Identify each line below containing the string "since" and copy it.

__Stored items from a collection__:

□ □ □ □ □ □ □

structure Block where
  id      : BlkId
  placed  : Nat
  ps      : Scratch
  ntiles  : Nat
  tiles   : NMap Tile
  evicted : Nat
  dq      : List DqEnt
  bars    : NMap Lanes
  skeins  : List Skein
  coach   : Option Coach
  ncmd    : Nat
  ncopy   : Nat
  epoch   : Nat
  held    : Bool
  deriving DecidableEq, Repr

/-! ### Cores, dies, packages, trays -/

/-- A cache line: tag (`none`: shared between contexts), VA, bytes, valid and dirty bytes, the leaf's W, X and CACHE bits, first to
evict, the translation under which it was read (channel, local address, leaf and key; R169), and bytes poisoned by a bad integrity tag
(R310). -/
structure CLine where
  tag   : Option Nat
  va    : Nat
  data  : LineW
  valid : ByteMask
  dirty : ByteMask
  w     : Bool
  first : Bool
  x     : Bool := false
  cache : Nat := 0
  old   : Option (Nat × Nat × W64 × Nat) := none
  bad   : ByteMask := 0
  deriving DecidableEq, Repr

/-- A matrix queue entry (R296): kind 0 `MMA`, 1 `ACCZ`, 2 pending `ACCSWAP`; state 0 QUEUED, 1 RUNNING, 2 FAULTED.
`off` is the offset of its instruction, `seq` and `mine` its issuer's marks at issue (R210), `recs` both records and codebook lines as read
at its start (R141, R225), to be read again where `reread` (R296), `since` the time of its start. -/
structure MCmd where
  bid   : Nat
  num   : Nat
  kind  : Nat
  tile  : Nat
  slot  : Nat
  fl    : Nat
  span  : Bool
  who   : Nat
  arm   : Nat
  off   : Nat
  ka    : W64
  kb    : W64
  kc    : W64
  state : Nat
  prog  : Nat
  table : List Nat
  seq   : Nat
  det   : Option Carry
  recs  : Option (List Nat) := none
  since : Nat := 0
  mine  : NMap Nat := []
  reread : Bool := false
  deriving DecidableEq, Repr

/-- A copy (R296): state 0 queued, 1 running, 2 faulted, 3 done but for its counter; `recs` both records as read at its start (R370), to be
read again where `reread`, `va` where it faulted (R300). -/
structure Copy where
  bid   : Nat
  num   : Nat
  ks    : W64
  kx    : W64
  kc    : W64
  who   : Nat
  off   : Nat
  state : Nat
  prog  : Nat
  seq   : Nat
  abort : Bool
  det   : Option Carry
  recs  : Option Nat := none
  reread : Bool := false
  va    : Nat := 0
  deriving DecidableEq, Repr

/-- A counter increment, or the setting of its FAULT bit, that met a translation fault and waits for the driver (R348, R230). -/
structure IncWait where
  bid    : Nat
  num    : Nat
  isCopy : Bool
  kc     : W64
  who    : Nat
  arm    : Nat
  off    : Nat
  sc     : Nat
  det    : Option Carry
  fault  : Bool := false
  deriving DecidableEq, Repr

/-- A request of the grant procedure (R45); `back` is the evicted amount it carries. -/
structure Grant where
  who    : Who
  bid    : Nat
  sk     : Nat
  tiles  : Bool
  amount : Nat
  parked : Bool
  back   : Nat := 0
  deriving DecidableEq, Repr

/-- An outstanding bound prefetch whose arrival is still to come (R235). -/
structure PrefArr where
  bid  : Nat
  sk   : Nat
  arm  : Nat
  obj  : Nat
  deriving DecidableEq, Repr

/-- A block code of a scale cache with its super-scale (R140): context, tensor identifier and block number are its tag, `area` the scale
area it was read from. -/
structure ScaleEnt where
  ctx  : Nat
  tid  : Nat
  blk  : Nat
  area : Nat
  code : Nat
  sup  : Nat
  deriving DecidableEq, Repr

structure Core where
  ctx     : Option Nat
  slots   : NMap (List Nat)
  l1      : List CLine
  icache  : List CLine
  mq      : List MCmd
  reset   : Option Nat
  copies  : List Copy
  incs    : List IncWait
  scales  : List ScaleEnt
  mons    : List (Who × Nat)
  grants  : List Grant
  prefs   : List PrefArr
  gate    : Nat
  idle    : Nat
  hangAt  : Nat
  temp    : Nat
  woke    : Nat := 0
  deriving DecidableEq, Repr

/-- A die: its RDC, the lines of its L2 and those of them first to evict (R173), its spill pool. -/
structure Die where
  rdc    : List CLine
  l2     : List Nat
  spills : Nat
  early  : List Nat := []
  deriving DecidableEq, Repr

/-- A channel translation unit's leaf (R167, R169). -/
structure Leaf where
  ctx    : Nat
  va     : Nat
  size   : Nat
  entry  : W64
  pinned : Bool
  deriving DecidableEq, Repr

/-- A memory channel: its CTU store, lending (0 none, 1 handshake, 2 lending to, 3 reclaiming), refresh and scrub; `past` the
translations that left the store for want of room, which stand until a shootdown (R169). -/
structure Chan where
  leaves  : List Leaf
  lend    : Nat
  until_  : Nat
  last    : Nat
  inited  : Bool
  selfRef : Bool
  scrub   : Nat
  past    : List Leaf := []
  deriving DecidableEq, Repr

structure Binding where
  port  : Nat
  index : Nat
  etype : Nat
  vlan  : Nat
  dmac  : List Byte
  flags : Nat
  lid   : Nat
  seq   : Nat
  ctx   : Nat
  blk   : Nat
  rcb   : Nat
  slots : Nat
  slotb : Nat
  tq    : Nat
  count : Nat
  deriving DecidableEq, Repr

structure KeySlot where
  key  : Nat
  ctxs : List Nat
  deriving DecidableEq, Repr

/-- The host die of a package: CMD, the command that CMD_GO started, apertures, ingress, keys, firmware, the last value a host
read, the package's variant where it is not the rack's, when its last TIME flits went out (R322), and the data that its last Ultra
Ethernet packet read (R319). -/
structure HostDie where
  cmd      : List Byte
  status   : Nat
  done     : Bool
  go       : Option (List Byte)
  apert    : NMap (Nat × Nat)
  binds    : List Binding
  keys     : NMap KeySlot
  booted   : Bool
  recovery : Bool
  digests  : List (List Byte)
  versions : List Nat
  rollback : Nat
  serial   : Nat
  report   : List Byte
  rd       : W64
  variant  : Option Nat
  flitAt   : Nat := 0
  uet      : List Byte := []
  deriving DecidableEq, Repr

/-- A link port of a package (R308): `state` 0 up, 1 retraining, 2 down; the retry buffer, flit types and payloads that wait for
room in it, the packet being received, what went out and the packets accepted, the time of the last progress, and the acknowledged flits
of a packet whose last flit is not. Ports of a switch stand in the same table from 2^32 on (R309). -/
structure Port where
  txSeq    : Nat
  retry    : List (List Byte)
  waiting  : List (Nat × List Byte)
  rxSeq    : Nat
  nakSent  : Bool
  resends  : Nat
  fails    : Nat
  state    : Nat
  inPkt    : List Byte
  sent     : List (List Byte)
  accepted : List (List Byte)
  ids      : List Nat
  since    : Nat := 0
  begun    : List (List Byte) := []
  deriving DecidableEq, Repr

/-- An issuer of an update (R313): block, skein, offset, plane and lanes. -/
structure Issuer where
  bid   : Nat
  ix    : Nat
  off   : Nat
  plane : Nat := 0
  mask  : Lanes := 0
  deriving DecidableEq, Repr

/-- A partial of a switch atomic unit (R313). -/
structure Partial where
  ctx   : Nat
  va    : Nat
  op    : Nat
  value : W64
  count : Nat
  first : Nat
  froms : List Issuer
  deriving DecidableEq, Repr

structure Tray where
  wins   : NMap (Nat × Nat × Nat)
  parts  : List Partial
  slices : List CLine
  dir    : List (Nat × Nat)
  deriving DecidableEq, Repr

/-! ### Contexts, launches, relays -/

structure CtxDesc where
  maxpri : Nat
  exok   : Bool
  hangms : Nat
  root   : W64
  save   : Nat
  pool   : Nat
  gcount : Nat
  spills : Nat
  faultq : Nat
  errq   : Nat
  spillb : Nat
  desc   : Nat
  deriving DecidableEq, Repr

/-- A context (R249, R250). `saved`: 0 resident or idle, 1 to be saved, 2 saved. `stores` numbers its stores; `stored` holds the number, the
issuer's key and the lanes of the last one to a byte by a thread, `engine` the number of the last one by a dray (R210, R212). `replies`: replies of the driver that await its restore
(R317). -/
structure Ctx where
  id      : Nat
  d       : CtxDesc
  home    : NMap (BitVec 32)
  place   : NMap (BitVec 32)
  dead    : Bool
  fatal   : Option (Cause × Nat)
  saved   : Nat
  since   : Nat
  nextSeq : Nat
  order   : Nat
  regions : List Nat
  stores  : Nat
  stored  : NMap (Nat × Nat × Nat)
  engine  : NMap Nat := []
  cores   : List Nat
  writers : NMap (Nat × List Nat)
  replies : List (List Byte)
  deriving DecidableEq, Repr

/-- A range of `count` linear block indices from `lo` that a relay holds unplaced. Level 0 die, 1 package, 2 tray, 3 rack; node
is the relay's number at its level; blocks of a keyed range stand in the share of the die their key names below that relay. -/
structure Share where
  level : Nat
  node  : Nat
  lo    : Nat
  count : Nat
  keyed : Bool
  deriving DecidableEq, Repr

/-- A residency report (R253); `started` the blocks of the share that had started, `idle` whether the relay was idle. -/
structure Report where
  level     : Nat
  node      : Nat
  free      : Nat
  unstarted : Nat
  lowest    : Nat
  retired   : Nat
  at_       : Nat
  started   : Nat := 0
  idle      : Bool := false
  deriving DecidableEq, Repr

/-- Items of a recording (R283), as byte strings with their sort key. -/
structure Rec where
  replay : Bool
  root   : Nat
  times  : List (Nat × Nat × Nat × Nat × Nat)
  frames : List (List Byte)
  tasks  : List (List Byte)
  stores : List (Nat × Nat × List Byte)
  header : List Byte
  deriving DecidableEq, Repr

structure Launch where
  lid     : Nat
  ctx     : Nat
  seq     : Nat
  packet  : List Byte
  accept  : Nat
  first   : Nat
  start   : Nat
  tentry  : Nat
  total   : Nat
  retired : Nat
  poison  : Bool
  keys    : List Nat
  doneAt  : NMap Nat
  shares  : List Share
  reports : List Report
  waiting : Nat
  done    : Bool
  rec_    : Option Rec
  mark    : Nat := 0
  deriving DecidableEq, Repr

/-- The rack relay (R244, R315, R316, R318); `failed` the packages whose host dies have failed. -/
structure Relay where
  base     : Nat
  tail     : Nat
  head     : Nat
  en       : Bool
  rerrq    : Nat
  rerrlost : Nat
  primary  : Option Nat
  standby  : Option Nat
  beat     : Nat
  mirror   : List (Nat × Nat × Nat)
  mhead    : Nat
  cutOff   : List Nat
  formed   : Bool
  mismatch : Option Nat
  tstatus  : Nat
  toffset  : Int
  failed   : List Nat := []
  deriving DecidableEq, Repr

/-- A shootdown in progress (R169). -/
structure Shoot where
  pkg : Nat
  ctx : Nat
  va  : Nat
  len : Nat
  deriving DecidableEq, Repr

/-! ### Memory side -/

/-- A live swatch line (R182-R186), by the channel address of its pool granule; the key it was written under, whether it is poisoned, and
the context that allocated it. -/
structure SwLine where
  gran   : Nat
  digest : Nat
  chain  : Nat
  data   : LineW
  count  : Nat
  key    : Nat
  bad    : Bool
  ctx    : Nat := 0
  deriving DecidableEq, Repr

/-- An access of a thread of a DET launch as the vector-clock unit keeps it (R275): who, kind, plane, offset, lane, clock. -/
structure Access where
  blk   : Nat
  sk    : Nat
  lane  : Nat
  plane : Nat
  off   : Nat
  kind  : Nat
  phase : Nat
  deriving DecidableEq, Repr

structure DetWord where
  lid    : Nat
  word   : Nat
  die    : Nat
  writes : List Access
  reads  : List Access
  deriving DecidableEq, Repr

/-- A held `.fadd` update (R278, R279), in issuer order by its key. -/
structure Held where
  lid     : Nat
  line    : Nat
  ctx     : Nat
  va      : Nat
  blk     : Nat
  sk      : Nat
  lane    : Nat
  ordinal : Nat
  window  : Nat
  value   : W32
  off     : Nat
  plane   : Nat := 0
  spilled : Bool
  deriving DecidableEq, Repr

/-- A request on its way to its home: kind 1 a posted write of a PCIe function, 2 an update to be combined, 3 a merged update;
`froms` the issuers it acknowledges. `state` 0 sent, 1 answered. -/
structure Req where
  rid   : Nat
  ctx   : Nat
  kind  : Nat
  va    : Nat
  n     : Nat
  data  : W64
  op    : Nat
  pkg   : Nat
  froms : List Issuer
  naks  : Nat
  state : Nat
  deriving DecidableEq, Repr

□ □ □ □ □ □ □

__RESULT FOR THIS TASK__:
at its start (R141, R225), to be read again where `reread` (R296), `since` the time of its start. -/
  since : Nat := 0
  since    : Nat := 0
  since   : Nat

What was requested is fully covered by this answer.